At the Royal Naval Academy looking up to the Greenwich Observatory.

 And looking down to the Academy from the Observatory.

 Chris straddling the hemispheres.

We took the tube back to the City and went to Harrod's.  Went inside cause I was anxious to see the food courts I had heard so much about but it was insane!  I don't know how anyone can stand shopping there if it's always like that - wall to wall people, incredibly expensive and almost impossible to get near anything (especially in the food court).  So, for me, at least it was a disappointment.

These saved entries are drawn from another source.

-- ==== Sys2Proof/Machine/Records.lean ====
section
/-!
DEFINITION. The opcode map (R99) and the record checks of R86 to R96 that the element makes on a record when a token
reaches it (R103 checks 1 and 3 to 7) and that Urupo makes on an image (R104). Nothing here looks at the machine.
-/
namespace Sys2Proof

/-- The record forms of R85 and R100. -/
inductive Form where
  | d2 | d1 | c | t | m | s
  deriving DecidableEq, Repr, Inhabited

/-- The In column of R99: operand ports, one of two ports (merge, mergeo), or a combine. -/
inductive Ins where
  | ports (n : Nat)
  | either
  | combine
  deriving DecidableEq, Repr, Inhabited

/-- The Out column of R99 (R90). -/
inductive Outs where
  | zero | one | two | both | waiter
  deriving DecidableEq, Repr, Inhabited

/-- The LIT column of R99. -/
inductive LitKind where
  | none | op | opMax (m : Nat) | const | range (lo hi : Nat) | mask | lane | vunpk | lutld | barlog | sform
  deriving DecidableEq, Repr, Inhabited

/-- The OPF column of R99 with the admissions of R91 and of each instruction's text. -/
inductive OpfClass where
  | n | rm | rmNoSr | rmInt | rmDot | cvt | cvtsr | vpack | is | isSat | isZdiv | cc (max : Nat) | mem | memEf
  | ta | taCombine | tn | tr | sform | sformRm
  deriving DecidableEq, Repr, Inhabited

/-- One row of the opcode map: `tys` has bit t set when TY t is accepted (R86). -/
structure OpInfo where
  form : Form
  ins : Ins
  outs : Outs
  lit : LitKind
  opf : OpfClass
  tys : BitVec 16
  deriving DecidableEq, Repr, Inhabited

/-- The opcode map of R99, by OP; `none` on the 56 unassigned codes of R101. -/
def opInfo (op : Nat) : Option OpInfo :=
  match op with
  | 0x01 => some ⟨.d1, .ports 1, .one, .none, .n, 0x7FFF⟩ -- id
  | 0x02 => some ⟨.c, .ports 1, .one, .const, .n, 0x7FFF⟩ -- const
  | 0x03 => some ⟨.d1, .ports 1, .zero, .none, .n, 0x7FFF⟩ -- sink
  | 0x04 => some ⟨.d2, .ports 2, .both, .op, .n, 0x7FFF⟩ -- steer
  | 0x05 => some ⟨.d2, .either, .one, .none, .n, 0x7FFF⟩ -- merge
  | 0x06 => some ⟨.d2, .either, .one, .range 1 255, .n, 0x7FFF⟩ -- mergeo
  | 0x07 => some ⟨.d2, .ports 2, .one, .op, .n, 0x7FFF⟩ -- gate
  | 0x08 => some ⟨.d2, .ports 3, .one, .op, .n, 0x7FFF⟩ -- pick
  | 0x09 => some ⟨.d2, .ports 2, .one, .op, .n, 0x7FFF⟩ -- rpt
  | 0x0A => some ⟨.d2, .ports 1, .one, .range 0 255, .n, 0x7FFF⟩ -- seq
  | 0x0B => some ⟨.d2, .ports 1, .two, .range 1 7, .n, 0x7FFF⟩ -- eodt
  | 0x0C => some ⟨.d2, .ports 2, .one, .opMax 7, .n, 0x7FFF⟩ -- eods
  | 0x0D => some ⟨.d2, .ports 2, .one, .op, .n, 0x7FFF⟩ -- pack2
  | 0x0E => some ⟨.d2, .ports 1, .two, .none, .n, 0x7FFF⟩ -- unpk2
  | 0x0F => some ⟨.d2, .ports 1, .one, .none, .n, 0x7FFF⟩ -- fanout
  | 0x10 => some ⟨.d1, .ports 1, .one, .range 0 2, .n, 0x7FFF⟩ -- falloc
  | 0x11 => some ⟨.d1, .ports 1, .one, .none, .n, 0x7FFF⟩ -- ffree
  | 0x12 => some ⟨.d2, .ports 1, .one, .none, .n, 0x7FFF⟩ -- iter
  | 0x13 => some ⟨.d2, .ports 1, .one, .none, .n, 0x7FFF⟩ -- leave
  | 0x14 => some ⟨.d2, .ports 1, .both, .range 0 2, .n, 0x7FFF⟩ -- call
  | 0x15 => some ⟨.d1, .ports 1, .zero, .none, .n, 0x7FFF⟩ -- ret
  | 0x16 => some ⟨.d1, .ports 1, .one, .range 0 255, .n, 0x7FFF⟩ -- ldfx
  | 0x17 => some ⟨.d1, .ports 1, .one, .range 0 255, .n, 0x7FFF⟩ -- stfx
  | 0x18 => some ⟨.d2, .ports 1, .two, .range 1 15, .n, 0x7FFF⟩ -- loopin
  | 0x19 => some ⟨.d2, .ports 1, .one, .none, .n, 0x7FFF⟩ -- loopout
  | 0x1A => some ⟨.d1, .ports 1, .one, .range 0 2, .n, 0x7FFF⟩ -- spawn
  | 0x1B => some ⟨.d1, .ports 1, .zero, .none, .n, 0x7FFF⟩ -- exitw
  | 0x1C => some ⟨.d1, .ports 1, .one, .none, .n, 0x7FFF⟩ -- wchk
  | 0x1D => some ⟨.d2, .ports 2, .one, .op, .n, 0x7FFF⟩ -- settag
  | 0x1E => some ⟨.d1, .ports 1, .one, .none, .n, 0x7FFF⟩ -- gettag
  | 0x1F => some ⟨.d1, .ports 1, .one, .range 0 5, .n, 0x7FFF⟩ -- fxinfo
  | 0x20 => some ⟨.d2, .ports 2, .one, .op, .isSat, 0x00FF⟩ -- add
  | 0x21 => some ⟨.d2, .ports 2, .one, .op, .isSat, 0x00FF⟩ -- sub
  | 0x22 => some ⟨.d2, .ports 2, .one, .op, .isSat, 0x00FF⟩ -- mul
  | 0x23 => some ⟨.d2, .ports 2, .one, .op, .is, 0x00FF⟩ -- mulh
  | 0x24 => some ⟨.d2, .ports 2, .one, .op, .isZdiv, 0x00FF⟩ -- div
  | 0x25 => some ⟨.d2, .ports 2, .one, .op, .isZdiv, 0x00FF⟩ -- rem
  | 0x26 => some ⟨.d2, .ports 2, .one, .op, .is, 0x00FF⟩ -- min
  | 0x27 => some ⟨.d2, .ports 2, .one, .op, .is, 0x00FF⟩ -- max
  | 0x28 => some ⟨.d2, .ports 1, .one, .none, .isSat, 0x00FF⟩ -- abs
  | 0x29 => some ⟨.d2, .ports 1, .one, .none, .isSat, 0x00FF⟩ -- neg
  | 0x2A => some ⟨.d2, .ports 2, .one, .op, .n, 0x00FF⟩ -- addsat
  | 0x2B => some ⟨.d2, .ports 2, .one, .op, .n, 0x00FF⟩ -- subsat
  | 0x2C => some ⟨.d2, .ports 2, .one, .op, .is, 0x00FF⟩ -- avg
  | 0x2D => some ⟨.d2, .ports 2, .one, .op, .cc 5, 0x00FF⟩ -- cmp
  | 0x2E => some ⟨.d2, .ports 3, .one, .op, .isSat, 0x00FF⟩ -- clamp
  | 0x2F => some ⟨.d2, .ports 1, .two, .none, .n, 0x00FC⟩ -- widen
  | 0x30 => some ⟨.d2, .ports 2, .one, .op, .n, 0x7FFF⟩ -- and
  | 0x31 => some ⟨.d2, .ports 2, .one, .op, .n, 0x7FFF⟩ -- or
  | 0x32 => some ⟨.d2, .ports 2, .one, .op, .n, 0x7FFF⟩ -- xor
  | 0x33 => some ⟨.d2, .ports 2, .one, .op, .n, 0x7FFF⟩ -- andn
  | 0x34 => some ⟨.d2, .ports 1, .one, .none, .n, 0x7FFF⟩ -- not
  | 0x35 => some ⟨.d2, .ports 2, .one, .op, .n, 0x00FF⟩ -- shl
  | 0x36 => some ⟨.d2, .ports 2, .one, .op, .n, 0x00FF⟩ -- shr
  | 0x37 => some ⟨.d2, .ports 2, .one, .op, .n, 0x00FF⟩ -- sra
  | 0x38 => some ⟨.d2, .ports 2, .one, .op, .n, 0x00FF⟩ -- rotl
  | 0x39 => some ⟨.d2, .ports 1, .one, .none, .n, 0x00FF⟩ -- clz
  | 0x3A => some ⟨.d2, .ports 1, .one, .none, .n, 0x00FF⟩ -- ctz
  | 0x3B => some ⟨.d2, .ports 1, .one, .none, .n, 0x00FF⟩ -- popc
  | 0x3C => some ⟨.d2, .ports 2, .one, .op, .n, 0x00FF⟩ -- bext
  | 0x3D => some ⟨.d2, .ports 3, .one, .op, .n, 0x00FF⟩ -- bins
  | 0x3E => some ⟨.d2, .ports 2, .two, .op, .n, 0x0002⟩ -- clmul
  | 0x3F => some ⟨.d2, .ports 2, .two, .opMax 1, .n, 0x0002⟩ -- pxor
  | 0x40 => some ⟨.d2, .ports 2, .one, .op, .rm, 0x3F00⟩ -- fadd
  | 0x41 => some ⟨.d2, .ports 2, .one, .op, .rm, 0x3F00⟩ -- fsub
  | 0x42 => some ⟨.d2, .ports 2, .one, .op, .rm, 0x3F00⟩ -- fmul
  | 0x43 => some ⟨.d2, .ports 3, .one, .op, .rm, 0x3F00⟩ -- fma
  | 0x44 => some ⟨.d2, .ports 2, .one, .op, .n, 0x3F00⟩ -- fmin
  | 0x45 => some ⟨.d2, .ports 2, .one, .op, .n, 0x3F00⟩ -- fmax
  | 0x46 => some ⟨.d2, .ports 1, .one, .none, .n, 0x3F00⟩ -- fabs
  | 0x47 => some ⟨.d2, .ports 1, .one, .none, .n, 0x3F00⟩ -- fneg
  | 0x48 => some ⟨.d2, .ports 2, .one, .op, .cc 7, 0x3F00⟩ -- fcmp
  | 0x49 => some ⟨.d2, .ports 2, .one, .op, .rm, 0x3F00⟩ -- fdiv
  | 0x4A => some ⟨.d2, .ports 1, .one, .none, .rm, 0x3F00⟩ -- fsqrt
  | 0x4B => some ⟨.d2, .ports 1, .one, .none, .rm, 0x3F00⟩ -- frcp
  | 0x4C => some ⟨.d2, .ports 1, .one, .none, .rm, 0x3F00⟩ -- frsqrt
  | 0x4D => some ⟨.d2, .ports 1, .one, .none, .rmNoSr, 0x3F00⟩ -- frnd
  | 0x4E => some ⟨.d2, .ports 1, .one, .none, .n, 0x3F00⟩ -- fclass
  | 0x4F => some ⟨.d2, .ports 2, .one, .op, .n, 0x3F00⟩ -- fcsgn
  | 0x50 => some ⟨.d2, .ports 1, .one, .range 0 14, .cvt, 0x7FFF⟩ -- cvt
  | 0x51 => some ⟨.d2, .ports 1, .one, .range 0 7, .cvt, 0x3F00⟩ -- cvtfi
  | 0x52 => some ⟨.d2, .ports 1, .one, .range 8 13, .cvt, 0x00FF⟩ -- cvtif
  | 0x53 => some ⟨.d2, .ports 2, .one, .range 9 13, .cvtsr, 0x3F00⟩ -- cvtsr
  | 0x54 => some ⟨.d2, .ports 1, .one, .mask, .n, 0x1FFC⟩ -- vswap2
  | 0x55 => some ⟨.d2, .ports 2, .one, .op, .n, 0x7FFF⟩ -- vperm
  | 0x56 => some ⟨.d2, .ports 1, .one, .lane, .n, 0x7FFF⟩ -- vbcast
  | 0x57 => some ⟨.d2, .ports 2, .one, .lane, .n, 0x7FFF⟩ -- vins
  | 0x58 => some ⟨.d2, .ports 1, .one, .lane, .n, 0x7FFF⟩ -- vext
  | 0x59 => some ⟨.d2, .ports 2, .one, .range 0 13, .vpack, 0x3FFF⟩ -- vpack
  | 0x5A => some ⟨.d2, .ports 1, .two, .vunpk, .n, 0x3FFF⟩ -- vunpk
  | 0x5B => some ⟨.d2, .ports 1, .one, .none, .rmInt, 0x3FFF⟩ -- vsum
  | 0x5C => some ⟨.d2, .ports 2, .one, .op, .n, 0x7FFF⟩ -- vmask
  | 0x5D => some ⟨.d2, .ports 3, .one, .op, .n, 0x7FFF⟩ -- vsel
  | 0x5E => some ⟨.d2, .ports 1, .one, .range 0 255, .cc 5, 0x0080⟩ -- vbcmp
  | 0x5F => some ⟨.d2, .ports 2, .one, .op, .rmDot, 0x3FFF⟩ -- vdot
  | 0x60 => some ⟨.d2, .ports 1, .one, .none, .n, 0x2700⟩ -- fsin
  | 0x61 => some ⟨.d2, .ports 1, .one, .none, .n, 0x2700⟩ -- fcos
  | 0x62 => some ⟨.d2, .ports 1, .two, .none, .n, 0x2700⟩ -- fsincos
  | 0x63 => some ⟨.d2, .ports 1, .one, .none, .n, 0x2700⟩ -- fexp2
  | 0x64 => some ⟨.d2, .ports 1, .one, .none, .n, 0x2700⟩ -- flog2
  | 0x65 => some ⟨.d2, .ports 1, .one, .none, .n, 0x2700⟩ -- fexp
  | 0x66 => some ⟨.d2, .ports 1, .one, .none, .n, 0x2700⟩ -- ftanh
  | 0x67 => some ⟨.d2, .ports 1, .one, .none, .n, 0x2700⟩ -- fsigm
  | 0x68 => some ⟨.d2, .ports 1, .one, .range 0 3, .n, 0x7FFF⟩ -- lut6
  | 0x69 => some ⟨.d2, .ports 1, .one, .range 0 3, .n, 0x7FFF⟩ -- lutsm
  | 0x6A => some ⟨.d2, .ports 1, .one, .lutld, .n, 0x7FFF⟩ -- lutld
  | 0x6B => some ⟨.d2, .ports 2, .one, .op, .n, 0x7FFF⟩ -- hash64
  | 0x70 => some ⟨.t, .ports 3, .one, .none, .ta, 0x7FFF⟩ -- tmma
  | 0x71 => some ⟨.t, .ports 2, .one, .none, .ta, 0x7FFF⟩ -- tacc
  | 0x72 => some ⟨.t, .ports 2, .one, .none, .tn, 0x7FFF⟩ -- tld
  | 0x73 => some ⟨.t, .ports 2, .one, .none, .tn, 0x7FFF⟩ -- tst
  | 0x74 => some ⟨.t, .ports 3, .one, .none, .tr, 0x7FFF⟩ -- tadd
  | 0x75 => some ⟨.t, .ports 3, .one, .none, .tr, 0x7FFF⟩ -- tmul
  | 0x76 => some ⟨.t, .ports 3, .one, .none, .tn, 0x7FFF⟩ -- tmax
  | 0x77 => some ⟨.t, .ports 3, .one, .none, .tr, 0x7FFF⟩ -- tscale
  | 0x78 => some ⟨.t, .ports 2, .one, .none, .tr, 0x7FFF⟩ -- texp
  | 0x79 => some ⟨.t, .ports 1, .one, .none, .tr, 0x7FFF⟩ -- tred
  | 0x7A => some ⟨.t, .ports 2, .one, .none, .tn, 0x7FFF⟩ -- ttrans
  | 0x7B => some ⟨.t, .ports 2, .one, .none, .tr, 0x7FFF⟩ -- tcvt
  | 0x7C => some ⟨.t, .ports 2, .one, .none, .tn, 0x7FFF⟩ -- tfill
  | 0x7D => some ⟨.t, .ports 3, .one, .none, .tn, 0x7FFF⟩ -- tcmpb
  | 0x7E => some ⟨.t, .ports 3, .one, .none, .tr, 0x7FFF⟩ -- tbias
  | 0x7F => some ⟨.t, .ports 1, .one, .none, .n, 0x7FFF⟩ -- tzero
  | 0x80 => some ⟨.t, .ports 3, .one, .none, .tn, 0x7FFF⟩ -- tgath
  | 0x81 => some ⟨.t, .ports 3, .one, .none, .tn, 0x7FFF⟩ -- tscat
  | 0x82 => some ⟨.t, .ports 2, .one, .none, .tn, 0x7FFF⟩ -- tcopy
  | 0x83 => some ⟨.t, .ports 2, .one, .none, .tn, 0x7FFF⟩ -- tslice
  | 0x84 => some ⟨.d2, .ports 1, .one, .none, .n, 0x7FFF⟩ -- href
  | 0x85 => some ⟨.d2, .ports 1, .one, .none, .n, 0x7FFF⟩ -- hdrop
  | 0x86 => some ⟨.d2, .ports 1, .one, .range 0 13, .n, 0x7FFF⟩ -- halloc
  | 0x87 => some ⟨.d2, .ports 1, .one, .range 0 2, .n, 0x7FFF⟩ -- hinfo
  | 0x88 => some ⟨.d2, .ports 2, .one, .op, .n, 0x7FFF⟩ -- tget
  | 0x89 => some ⟨.d2, .ports 3, .one, .op, .n, 0x7FFF⟩ -- tset
  | 0x8A => some ⟨.d2, .ports 1, .one, .none, .n, 0x7FFF⟩ -- tfull
  | 0x8B => some ⟨.d2, .ports 1, .one, .none, .n, 0x7FFF⟩ -- tempty
  | 0x90 => some ⟨.m, .ports 1, .one, .none, .mem, 0x7FFF⟩ -- ld
  | 0x91 => some ⟨.m, .ports 2, .one, .none, .memEf, 0x7FFF⟩ -- st
  | 0x92 => some ⟨.m, .ports 1, .one, .none, .mem, 0x7FFF⟩ -- ldn
  | 0x93 => some ⟨.m, .ports 2, .one, .none, .memEf, 0x7FFF⟩ -- stn
  | 0x94 => some ⟨.m, .ports 1, .one, .none, .mem, 0x7FFF⟩ -- ild
  | 0x95 => some ⟨.m, .ports 2, .one, .none, .memEf, 0x7FFF⟩ -- ist
  | 0x96 => some ⟨.m, .ports 1, .one, .none, .mem, 0x7FFF⟩ -- iclr
  | 0x97 => some ⟨.m, .ports 1, .one, .none, .memEf, 0x7FFF⟩ -- alr
  | 0x98 => some ⟨.m, .ports 1, .one, .none, .mem, 0x7FFF⟩ -- pref
  | 0x99 => some ⟨.m, .ports 1, .one, .none, .mem, 0x7FFF⟩ -- ldsw
  | 0x9A => some ⟨.m, .ports 2, .waiter, .none, .mem, 0x7FFF⟩ -- swset
  | 0x9B => some ⟨.m, .ports 1, .one, .none, .mem, 0x7FFF⟩ -- wfence
  | 0x9C => some ⟨.m, .ports 2, .one, .none, .mem, 0x7FFF⟩ -- swadd
  | 0xA0 => some ⟨.d2, .combine, .one, .range 0 255, .isSat, 0x00FF⟩ -- cmbadd
  | 0xA1 => some ⟨.d2, .combine, .one, .range 0 255, .n, 0x7FFF⟩ -- cmband
  | 0xA2 => some ⟨.d2, .combine, .one, .range 0 255, .n, 0x7FFF⟩ -- cmbor
  | 0xA3 => some ⟨.d2, .combine, .one, .range 0 255, .n, 0x7FFF⟩ -- cmbxor
  | 0xA4 => some ⟨.d2, .combine, .one, .range 0 255, .n, 0x00FF⟩ -- cmbmin
  | 0xA5 => some ⟨.d2, .combine, .one, .range 0 255, .n, 0x00FF⟩ -- cmbmax
  | 0xA6 => some ⟨.d2, .combine, .one, .range 0 255, .n, 0x2600⟩ -- cmbfaddx
  | 0xA7 => some ⟨.d2, .combine, .one, .range 0 255, .n, 0x3F00⟩ -- cmbfmin
  | 0xA8 => some ⟨.d2, .combine, .one, .range 0 255, .n, 0x3F00⟩ -- cmbfmax
  | 0xA9 => some ⟨.d2, .combine, .one, .range 0 255, .n, 0x7FFF⟩ -- cmbcnt
  | 0xAA => some ⟨.d2, .combine, .one, .range 0 255, .n, 0x2600⟩ -- cmbfadd
  | 0xAB => some ⟨.d2, .combine, .one, .range 0 255, .taCombine, 0x7FFF⟩ -- cmbtacc
  | 0xB0 => some ⟨.d2, .ports 1, .one, .range 0 255, .n, 0x7FFF⟩ -- qpush
  | 0xB1 => some ⟨.d2, .ports 1, .one, .range 0 255, .n, 0x7FFF⟩ -- qpop
  | 0xB2 => some ⟨.d2, .ports 1, .one, .range 0 255, .n, 0x7FFF⟩ -- qresv
  | 0xB3 => some ⟨.d2, .ports 2, .one, .range 0 255, .n, 0x7FFF⟩ -- qpub
  | 0xB4 => some ⟨.d2, .ports 1, .one, .range 0 255, .n, 0x7FFF⟩ -- qsteal
  | 0xB5 => some ⟨.d2, .ports 1, .one, .range 0 255, .n, 0x7FFF⟩ -- qarm
  | 0xB6 => some ⟨.d2, .ports 1, .one, .range 0 255, .n, 0x7FFF⟩ -- qstat
  | 0xB7 => some ⟨.d2, .ports 2, .one, .range 0 7, .n, 0x7FFF⟩ -- agcfg
  | 0xB8 => some ⟨.d2, .ports 1, .one, .range 0 7, .n, 0x7FFF⟩ -- agrun
  | 0xB9 => some ⟨.d2, .ports 2, .one, .range 0 31, .n, 0x7FFF⟩ -- bari
  | 0xBA => some ⟨.d2, .ports 1, .one, .range 0 31, .n, 0x7FFF⟩ -- barv
  | 0xBB => some ⟨.d2, .ports 1, .one, .barlog, .n, 0x7FFF⟩ -- barlog
  | 0xBC => some ⟨.d2, .ports 2, .one, .range 0 7, .n, 0x7FFF⟩ -- stkbind
  | 0xBD => some ⟨.d2, .ports 2, .one, .range 0 7, .n, 0x7FFF⟩ -- ktsbind
  | 0xBE => some ⟨.d2, .ports 2, .one, .range 0 255, .n, 0x7FFF⟩ -- mcgset
  | 0xBF => some ⟨.d2, .ports 2, .one, .op, .n, 0x7FFF⟩ -- xsend
  | 0xC0 => some ⟨.d1, .ports 1, .one, .range 0 65535, .n, 0x7FFF⟩ -- trap
  | 0xC1 => some ⟨.d2, .ports 2, .zero, .none, .n, 0x7FFF⟩ -- fret
  | 0xC2 => some ⟨.d1, .ports 1, .one, .none, .n, 0x7FFF⟩ -- fkill
  | 0xC3 => some ⟨.d1, .ports 1, .one, .none, .n, 0x7FFF⟩ -- park
  | 0xC4 => some ⟨.d1, .ports 1, .one, .none, .n, 0x7FFF⟩ -- unpark
  | 0xC5 => some ⟨.d1, .ports 1, .one, .none, .n, 0x7FFF⟩ -- mark
  | 0xC6 => some ⟨.d1, .ports 1, .one, .none, .n, 0x7FFF⟩ -- time
  | 0xC7 => some ⟨.d2, .ports 1, .one, .range 0 7, .n, 0x7FFF⟩ -- pgrd
  | 0xC8 => some ⟨.d2, .ports 1, .one, .range 0 7, .n, 0x7FFF⟩ -- pgwr
  | 0xC9 => some ⟨.d2, .ports 1, .one, .range 0 5, .n, 0x7FFF⟩ -- stcnt
  | 0xCA => some ⟨.d1, .ports 1, .one, .range 0 65535, .n, 0x7FFF⟩ -- ecall
  | 0xCB => some ⟨.d1, .ports 1, .one, .none, .n, 0x7FFF⟩ -- cfgld
  | 0xCC => some ⟨.d1, .ports 1, .one, .none, .n, 0x7FFF⟩ -- cfgcmt
  | 0xCD => some ⟨.d2, .ports 1, .one, .range 0 3, .n, 0x7FFF⟩ -- gsrc
  | 0xCE => some ⟨.d1, .ports 1, .one, .none, .n, 0x7FFF⟩ -- quiesce
  | 0xCF => some ⟨.d1, .ports 1, .zero, .none, .n, 0x7FFF⟩ -- halt
  | 0xD0 => some ⟨.s, .ports 0, .zero, .sform, .sform, 0x3F00⟩ -- sxmac
  | 0xD1 => some ⟨.s, .ports 0, .zero, .sform, .sform, 0x7FFF⟩ -- sxpass
  | 0xD2 => some ⟨.s, .ports 0, .zero, .sform, .sform, 0x2100⟩ -- sxacc
  | 0xD3 => some ⟨.s, .ports 0, .zero, .sform, .sformRm, 0x3F00⟩ -- sxout
  | 0xD4 => some ⟨.s, .ports 0, .zero, .sform, .sform, 0x7FFF⟩ -- sxwld
  | 0xD5 => some ⟨.s, .ports 0, .zero, .sform, .sform, 0x7FFF⟩ -- sxmov
  | 0xD6 => some ⟨.s, .ports 0, .zero, .sform, .sform, 0x7FFF⟩ -- sxloop
  | 0xD7 => some ⟨.s, .ports 0, .zero, .sform, .sform, 0x7FFF⟩ -- sxnop
  | _ => none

Wednesday we visited Apsley House which is the home of the Duke of Welliington but is also a museum housing all the military honors and awards, gifts, etc., received by Arthur Wellesley, the first Duke of Wellington.  He was made a duke after defeating Napoleon and was also Prime Minister of Britain at one time.  I found it kind of depressing actually.  I got the impression that his defeat of Napoleon ruled the remainder of his life.  He even had a larger than life-sized statue of Napoleon in one of his stairwells which was kind of bizarre.  It was a statue that Napoleon had hated.  And the Duke had a wife and children but there was absolutely nothing pertaining to them in the entire museum.  Across the street from the Apsley House is a huge parkland with the Wellington Arch and the statue of the Duke on his horse.  This was as close as I got to Buckingham Palace (which was my own choice - I didn't have a great desire to see it actually, although our bus went by it at some point).

Apsley House...

and the Duke astride his steed.

We had lunch in Greenwich and then our next stop was the Victoria and Albert Museum where I was eager to see some of the needlework I've heard people on my petitpointers group talking about.  They sometimes display the Layton jacket along with a portrait of the jacket on its original owner but it was not being displayed while we were there.  So that was disappointing, but it's a fantastic museum - lots of wonderful exhibits including incredible examples of needle arts.  I'm posting one picture that is so tiny you can hardly see what it is, but it is a picture of three caskets covered with exquisite embroidery.  Caskets were a big subject in my petitpointers group a while back so I was happy to see some "in the flesh".

Ah, to have had my little Canon PowerShot...

This was New Year's Eve, so when we got back to Bayswater we took a walk around the area to see what we could see.  It turned out to be quite an attractive area once you get away from the tube station area.  Old, but well-preserved rowhouses (Georgian maybe?)  All painted a creamy white with mostly shiny black front doors.  We had our dinner at the Prince Edward pub and we certainly weren't the only people there this time!  The joint was jumpin - had a disc jockey and a disco mirror ball and everyone was having a good time.  Felt sorry for Chris having to be there with his Mom for pete's sake!   I managed to stay awake until midnight and over the radio came one great peal from Big Ben and then outside lots of fireworks and bells and "Auld Lang Syne" on the radio.

Good grief - I had more in my journal than I realized when I started this.  I'm going to break off here and post the rest in another posting.  And I only have a few more pictures so it will be boring.  Isn't it nice I got a better camera!?